### WHAT IS NEEDED
Scan the material for the word "localMem" and copy each line where it occurs.
= = =
/-- A completed operation reads or writes its space, and its status reaches G31. With one operation outstanding:
LOCAL_READ loads the bytes at its address; LOCAL_WRITE changes exactly the bytes it names; TD_WRITE, once its accesses
have ended, changes exactly the bytes it names, wherever they stand; TD_ADD, likewise, beyond the stores of R335
returns the old value and stores the sum; a read whose memory is not available leaves MEM_DATA; REC_WRITE changes the
task's copy, whose reserved bits stay 0, and not the record. Each writes its status to G31. (R361, R365) -/
def Obligations.MemoryOperationsComplete : Prop :=
  (∀ (u : Nat) (m : MemOp) (t : TaskRec) (s : State), s.dev.dieRuns = true → (s.dev.tutor u).ops = [m] → s.dev.running u = some t → (s.dev.tutor u).due = [] → (s.dev.tutor u).double = false →
    (s.dev.tutor u).preempt = none → (s.dev.tutor u).waiting = false → m.op = 0x01 → m.reg ≠ 0 → m.reg ≠ 31 →
    Reaches (.memOpComplete u .ok) s (fun d => (d.tutor u).ops = [] ∧ (d.tutor u).g 31 = St.OK ∧ (d.tutor u).localMem = (s.dev.tutor u).localMem ∧
      (d.tutor u).g m.reg = leVal (Memory.readBytes (s.dev.tutor u).localMem m.addr m.width) % 2 ^ 64 ∧
      ∀ i, i ≠ m.reg → i ≠ 31 → (d.tutor u).g i = (s.dev.tutor u).g i)) ∧
  (∀ (u : Nat) (m : MemOp) (t : TaskRec) (s : State), s.dev.dieRuns = true → (s.dev.tutor u).ops = [m] → s.dev.running u = some t → (s.dev.tutor u).due = [] → (s.dev.tutor u).double = false →
    (s.dev.tutor u).preempt = none → (s.dev.tutor u).waiting = false → m.op = 0x02 →
    Reaches (.memOpComplete u .ok) s (fun d => (d.tutor u).ops = [] ∧ (d.tutor u).g 31 = St.OK ∧ (d.tutor u).regs = (s.dev.tutor u).regs ∧
      Memory.readBytes (d.tutor u).localMem m.addr m.width = toLE m.width m.value ∧
      ∀ a, (a < m.addr ∨ m.addr + m.width ≤ a) → Memory.read (d.tutor u).localMem a = Memory.read (s.dev.tutor u).localMem a)) ∧
  (∀ (u : Nat) (m : MemOp) (t : TaskRec) (s : State), s.dev.dieRuns = true → (s.dev.tutor u).ops = [m] → s.dev.running u = some t → (s.dev.tutor u).due = [] → (s.dev.tutor u).double = false →
    (s.dev.tutor u).preempt = none → (s.dev.tutor u).waiting = false → m.op = 0x09 →
    (∃ e, tdEnd s.bell s.dev m .ok false = some (.ok, e)) →
    Reaches (.memOpComplete u .ok) s (fun d => (d.tutor u).g 31 = St.OK ∧ (d.tutor u).regs = (s.dev.tutor u).regs ∧
      (∀ i f, i < m.width → d.tdByte f (m.addr + i) = (toLE m.width m.value).getD i 0) ∧
      ∀ a f, (a < m.addr ∨ m.addr + m.width ≤ a) → d.tdByte f a = s.dev.tdByte f a)) ∧
  (∀ (u : Nat) (m : MemOp) (t : TaskRec) (s : State), s.dev.dieRuns = true → (s.dev.tutor u).ops = [m] → s.dev.running u = some t → (s.dev.tutor u).due = [] → (s.dev.tutor u).double = false →
    (s.dev.tutor u).preempt = none → (s.dev.tutor u).waiting = false → m.op = 0x0A → m.reg ≠ 0 → m.reg ≠ 31 → 168296448 ≤ m.addr →
    (∃ e, tdEnd s.bell s.dev m .ok false = some (.ok, e)) →
    Reaches (.memOpComplete u .ok) s (fun d => (d.tutor u).g 31 = St.OK ∧
      (d.tutor u).g m.reg = leVal (Memory.readBytes s.dev.tutors.data m.addr m.width) % 2 ^ 64 ∧
      Memory.readBytes d.tutors.data m.addr m.width =
        toLE m.width ((leVal (Memory.readBytes s.dev.tutors.data m.addr m.width) + m.value) % 256 ^ m.width) ∧
      ∀ a, (a < m.addr ∨ m.addr + m.width ≤ a) → Memory.read d.tutors.data a = Memory.read s.dev.tutors.data a)) ∧
  (∀ (u : Nat) (m : MemOp) (t : TaskRec) (s : State), s.dev.dieRuns = true → (s.dev.tutor u).ops = [m] → s.dev.running u = some t → (s.dev.tutor u).due = [] → (s.dev.tutor u).double = false →
    (s.dev.tutor u).preempt = none → (s.dev.tutor u).waiting = false → m.op = 0x08 →
    Reaches (.memOpComplete u .unavailable) s (fun d => (d.tutor u).g 31 = St.UNAVAILABLE ∧ (d.tutor u).regs = (s.dev.tutor u).regs)) ∧
  ∀ (u : Nat) (m : MemOp) (t : TaskRec) (s : State), s.dev.dieRuns = true → (s.dev.tutor u).ops = [m] → s.dev.running u = some t → (s.dev.tutor u).due = [] → (s.dev.tutor u).double = false →
    (s.dev.tutor u).preempt = none → (s.dev.tutor u).waiting = false → m.op = 0x05 →
    Reaches (.memOpComplete u .ok) s (fun d => (d.tutor u).g 31 = St.OK ∧ d.roll = s.dev.roll ∧
      d.running u = some { t with
        recCopy := recClean (setFld t.recCopy (8 * m.addr) (8 * m.width) m.value), recMask := t.recMask ||| ((256 ^ m.width - 1) * 256 ^ m.addr) })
= = =
### THE COMPLETED TASK
    Reaches (.memOpComplete u .ok) s (fun d => (d.tutor u).ops = [] ∧ (d.tutor u).g 31 = St.OK ∧ (d.tutor u).localMem = (s.dev.tutor u).localMem ∧
      (d.tutor u).g m.reg = leVal (Memory.readBytes (s.dev.tutor u).localMem m.addr m.width) % 2 ^ 64 ∧
      Memory.readBytes (d.tutor u).localMem m.addr m.width = toLE m.width m.value ∧
      ∀ a, (a < m.addr ∨ m.addr + m.width ≤ a) → Memory.read (d.tutor u).localMem a = Memory.read (s.dev.tutor u).localMem a)) ∧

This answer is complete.